---------- PROVIDED MATERIAL

/-- FLAG_CLEAR clears the sticky flags that events of earlier nominal cycle raised: of the selected arrays on a pier, of
the whole unit on a vector station, a table station or a keystone; later events keep theirs, the event counters and
every memory stay as they were, and only with RECORD do earlier events leave the first-occurrence record. -/
def Obligations.FlagClearSparesLaterEvents : Prop :=
  (∀ (s : State) (st p stall dry : Nat) (x : Step) (img : Image) (c : Ctx) (u : UnitSt) (ins : PierIns) (record : Bool),
    PierTurn s st p x img c u ins → ins.op = .flagClear record → OnTime img x u ins.cycle stall → u.mmas = [] → u.fills = [] →
    ∃ t y, exec (.flagClear st p stall dry) s = .next t ∧ Issued s t st p stall dry x u y ∧ OnlySteps s t ∧
      (y.unit p).counters = (x.unit p).counters ∧
      (∀ a, ins.mask.getLsbD a = true →
        arraySticky (y.unit p) a = arraySticky { x.unit p with events := (x.unit p).events.filter fun e => decide (ins.cycle ≤ e.cycle) } a) ∧
      (∀ a, ins.mask.getLsbD a = false → arraySticky (y.unit p) a = arraySticky (x.unit p) a) ∧
      (record = false → (firstEvent (y.unit p).events).map (recordBits p) = (firstEvent (x.unit p).events).map (recordBits p))) ∧
  (∀ (s : State) (st sp stall : Nat) (x : Step) (img : Image) (c : Ctx) (u : UnitSt) (ins : VecIns) (key : Nat) (i : Instr),
    ((VectorTurn s st sp x img c u ins ∧ key = 2000 + sp ∧ i = .vectorFlagClear st sp stall) ∨
     (TableTurn s st sp x img c u ins ∧ key = 2100 + sp ∧ i = .tableFlagClear st sp stall)) → ins.vop = 0x3F →
    OnTime img x u ins.cycle stall →
    ∃ t y, exec i s = .next t ∧ Issued s t st key stall 0 x u y ∧ OnlySteps s t ∧
      (y.unit key).counters = (x.unit key).counters ∧
      stickyOf (y.unit key) = stickyOf { x.unit key with events := (x.unit key).events.filter fun e => decide (ins.cycle ≤ e.cycle) } ∧
      (ins.arg.testBit 0 = false → (firstEvent (y.unit key).events).map (recordBits key) = (firstEvent (x.unit key).events).map (recordBits key))) ∧
  (∀ (s : State) (st b stall : Nat) (x : Step) (img : Image) (c : Ctx) (u : UnitSt) (ins : KeyIns), KeystoneTurn s st b x img c u ins → ins.kop = 4 →
    OnTime img x u ins.cycle stall →
    ∃ t y, exec (.keystoneFlagClear st b stall) s = .next t ∧ Issued s t st (2300 + b) stall 0 x u y ∧ OnlySteps s t ∧
      (y.unit (2300 + b)).counters = (x.unit (2300 + b)).counters ∧
      stickyOf (y.unit (2300 + b)) =
        stickyOf { x.unit (2300 + b) with events := (x.unit (2300 + b)).events.filter fun e => decide (ins.cycle ≤ e.cycle) } ∧
      (ins.first.testBit 0 = false →
        (firstEvent (y.unit (2300 + b)).events).map (recordBits (2300 + b)) = (firstEvent (x.unit (2300 + b)).events).map (recordBits (2300 + b))))

/-- TILE_IN and BLOCKS_IN take the next present blocks of a stream, as many as a tile has or NB: the transfer to the store
begins at the pier's position in the stream, which moves past them; nothing has landed yet. Its lines count from ADDR, for a whole
spaced tile from the place of its first present block.
TILE_OUT and BLOCKS_OUT send the lines of the store out as the next present blocks of a stream, once every line has
landed and every tag is known; the store keeps them. -/
def Obligations.StreamsMoveBetweenDeckAndStore : Prop :=
  (∀ (s : State) (st p stall dry : Nat) (x : Step) (img : Image) (c : Ctx) (u : UnitSt) (ins : PierIns) (desc addr n line : Nat) (d : Desc) (i : Instr),
    PierTurn s st p x img c u ins → OnTime img x u ins.cycle stall → u.mmas = [] → u.fills = [] → img.descs[desc]? = some d →
    ((ins.op = .tileIn desc addr ∧ i = .tileIn st p stall dry ∧ n = presentCount img d ∧
        line = addr + (if d.packed then 0 else blockLines d.fmt * (presentIdx img d).headD 0)) ∨
     (ins.op = .blocksIn desc addr n ∧ i = .blocksIn st p stall dry ∧ line = addr)) →
    ∃ t y, exec i s = .next t ∧ Issued s t st p stall dry x u y ∧ OnlySteps s t ∧
      y.inbound = x.inbound ++ [⟨p, desc, kget 0 (x.stream desc).pos p, n, line, ins.cycle, 0⟩] ∧
      y.stream desc = { x.stream desc with pos := kput (x.stream desc).pos p (kget 0 (x.stream desc).pos p + n) } ∧
      (∀ k, k ≠ desc → y.stream k = x.stream k)) ∧
  (∀ (s : State) (st p stall dry : Nat) (x : Step) (img : Image) (c : Ctx) (u : UnitSt) (ins : PierIns) (d : Desc) (desc addr n line : Nat) (i : Instr),
    PierTurn s st p x img c u ins → OnTime img x u ins.cycle stall → u.mmas = [] → u.fills = [] → descOf img x desc = some d →
    ((ins.op = .tileOut desc addr ∧ i = .tileOut st p stall dry ∧ n = presentCount img d ∧
        line = addr + (if d.packed then 0 else blockLines d.fmt * (presentIdx img d).headD 0)) ∨
     (ins.op = .blocksOut desc addr n ∧ i = .blocksOut st p stall dry ∧ line = addr)) →
    (∀ j < n, (∀ l < d.fmt.size, awaitsLine img x p (line + moveLine img d (kget 0 (x.stream desc).outPos p) j + l) ins.cycle = false) ∧
      (tagFor img x desc ((kget 0 (x.stream desc).outPos p + j) / presentCount img d) 0).isSome = true) →
    ∃ t y, exec i s = .next t ∧ Issued s t st p stall dry x u y ∧ OnlySteps s t ∧
      (y.stream desc).blocks.map (·.bytes) = (x.stream desc).blocks.map (·.bytes) ++ (List.range n).map (fun j =>
        (List.range (64 * d.fmt.size)).map fun b =>
          vread 0 s.pm.tile st ins.cycle
            (lineKey p (residentLine img c p (line + moveLine img d (kget 0 (x.stream desc).outPos p) j + b / 64)) + b % 64)) ∧
      kget 0 (y.stream desc).outPos p = kget 0 (x.stream desc).outPos p + n ∧
      (∀ k, k ≠ desc → y.stream k = x.stream k))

--------------------

TASK PROMPT: Transcribe each of the records above exactly.

EXERCISE RESPONSE:
/-- FLAG_CLEAR clears the sticky flags that events of earlier nominal cycle raised: of the selected arrays on a pier, of
the whole unit on a vector station, a table station or a keystone; later events keep theirs, the event counters and
every memory stay as they were, and only with RECORD do earlier events leave the first-occurrence record. -/
def Obligations.FlagClearSparesLaterEvents : Prop :=
  (∀ (s : State) (st p stall dry : Nat) (x : Step) (img : Image) (c : Ctx) (u : UnitSt) (ins : PierIns) (record : Bool),
    PierTurn s st p x img c u ins → ins.op = .flagClear record → OnTime img x u ins.cycle stall → u.mmas = [] → u.fills = [] →
    ∃ t y, exec (.flagClear st p stall dry) s = .next t ∧ Issued s t st p stall dry x u y ∧ OnlySteps s t ∧
      (y.unit p).counters = (x.unit p).counters ∧
      (∀ a, ins.mask.getLsbD a = true →
        arraySticky (y.unit p) a = arraySticky { x.unit p with events := (x.unit p).events.filter fun e => decide (ins.cycle ≤ e.cycle) } a) ∧
      (∀ a, ins.mask.getLsbD a = false → arraySticky (y.unit p) a = arraySticky (x.unit p) a) ∧
      (record = false → (firstEvent (y.unit p).events).map (recordBits p) = (firstEvent (x.unit p).events).map (recordBits p))) ∧
  (∀ (s : State) (st sp stall : Nat) (x : Step) (img : Image) (c : Ctx) (u : UnitSt) (ins : VecIns) (key : Nat) (i : Instr),
    ((VectorTurn s st sp x img c u ins ∧ key = 2000 + sp ∧ i = .vectorFlagClear st sp stall) ∨
     (TableTurn s st sp x img c u ins ∧ key = 2100 + sp ∧ i = .tableFlagClear st sp stall)) → ins.vop = 0x3F →
    OnTime img x u ins.cycle stall →
    ∃ t y, exec i s = .next t ∧ Issued s t st key stall 0 x u y ∧ OnlySteps s t ∧
      (y.unit key).counters = (x.unit key).counters ∧
      stickyOf (y.unit key) = stickyOf { x.unit key with events := (x.unit key).events.filter fun e => decide (ins.cycle ≤ e.cycle) } ∧
      (ins.arg.testBit 0 = false → (firstEvent (y.unit key).events).map (recordBits key) = (firstEvent (x.unit key).events).map (recordBits key))) ∧
  (∀ (s : State) (st b stall : Nat) (x : Step) (img : Image) (c : Ctx) (u : UnitSt) (ins : KeyIns), KeystoneTurn s st b x img c u ins → ins.kop = 4 →
    OnTime img x u ins.cycle stall →
    ∃ t y, exec (.keystoneFlagClear st b stall) s = .next t ∧ Issued s t st (2300 + b) stall 0 x u y ∧ OnlySteps s t ∧
      (y.unit (2300 + b)).counters = (x.unit (2300 + b)).counters ∧
      stickyOf (y.unit (2300 + b)) =
        stickyOf { x.unit (2300 + b) with events := (x.unit (2300 + b)).events.filter fun e => decide (ins.cycle ≤ e.cycle) } ∧
      (ins.first.testBit 0 = false →
        (firstEvent (y.unit (2300 + b)).events).map (recordBits (2300 + b)) = (firstEvent (x.unit (2300 + b)).events).map (recordBits (2300 + b))))

/-- TILE_IN and BLOCKS_IN take the next present blocks of a stream, as many as a tile has or NB: the transfer to the store
begins at the pier's position in the stream, which moves past them; nothing has landed yet. Its lines count from ADDR, for a whole
spaced tile from the place of its first present block.
TILE_OUT and BLOCKS_OUT send the lines of the store out as the next present blocks of a stream, once every line has
landed and every tag is known; the store keeps them. -/
def Obligations.StreamsMoveBetweenDeckAndStore : Prop :=
  (∀ (s : State) (st p stall dry : Nat) (x : Step) (img : Image) (c : Ctx) (u : UnitSt) (ins : PierIns) (desc addr n line : Nat) (d : Desc) (i : Instr),
    PierTurn s st p x img c u ins → OnTime img x u ins.cycle stall → u.mmas = [] → u.fills = [] → img.descs[desc]? = some d →
    ((ins.op = .tileIn desc addr ∧ i = .tileIn st p stall dry ∧ n = presentCount img d ∧
        line = addr + (if d.packed then 0 else blockLines d.fmt * (presentIdx img d).headD 0)) ∨
     (ins.op = .blocksIn desc addr n ∧ i = .blocksIn st p stall dry ∧ line = addr)) →
    ∃ t y, exec i s = .next t ∧ Issued s t st p stall dry x u y ∧ OnlySteps s t ∧
      y.inbound = x.inbound ++ [⟨p, desc, kget 0 (x.stream desc).pos p, n, line, ins.cycle, 0⟩] ∧
      y.stream desc = { x.stream desc with pos := kput (x.stream desc).pos p (kget 0 (x.stream desc).pos p + n) } ∧
      (∀ k, k ≠ desc → y.stream k = x.stream k)) ∧
  (∀ (s : State) (st p stall dry : Nat) (x : Step) (img : Image) (c : Ctx) (u : UnitSt) (ins : PierIns) (d : Desc) (desc addr n line : Nat) (i : Instr),
    PierTurn s st p x img c u ins → OnTime img x u ins.cycle stall → u.mmas = [] → u.fills = [] → descOf img x desc = some d →
    ((ins.op = .tileOut desc addr ∧ i = .tileOut st p stall dry ∧ n = presentCount img d ∧
        line = addr + (if d.packed then 0 else blockLines d.fmt * (presentIdx img d).headD 0)) ∨
     (ins.op = .blocksOut desc addr n ∧ i = .blocksOut st p stall dry ∧ line = addr)) →
    (∀ j < n, (∀ l < d.fmt.size, awaitsLine img x p (line + moveLine img d (kget 0 (x.stream desc).outPos p) j + l) ins.cycle = false) ∧
      (tagFor img x desc ((kget 0 (x.stream desc).outPos p + j) / presentCount img d) 0).isSome = true) →
    ∃ t y, exec i s = .next t ∧ Issued s t st p stall dry x u y ∧ OnlySteps s t ∧
      (y.stream desc).blocks.map (·.bytes) = (x.stream desc).blocks.map (·.bytes) ++ (List.range n).map (fun j =>
        (List.range (64 * d.fmt.size)).map fun b =>
          vread 0 s.pm.tile st ins.cycle
            (lineKey p (residentLine img c p (line + moveLine img d (kget 0 (x.stream desc).outPos p) j + b / 64)) + b % 64)) ∧
      kget 0 (y.stream desc).outPos p = kget 0 (x.stream desc).outPos p + n ∧
      (∀ k, k ≠ desc → y.stream k = x.stream k))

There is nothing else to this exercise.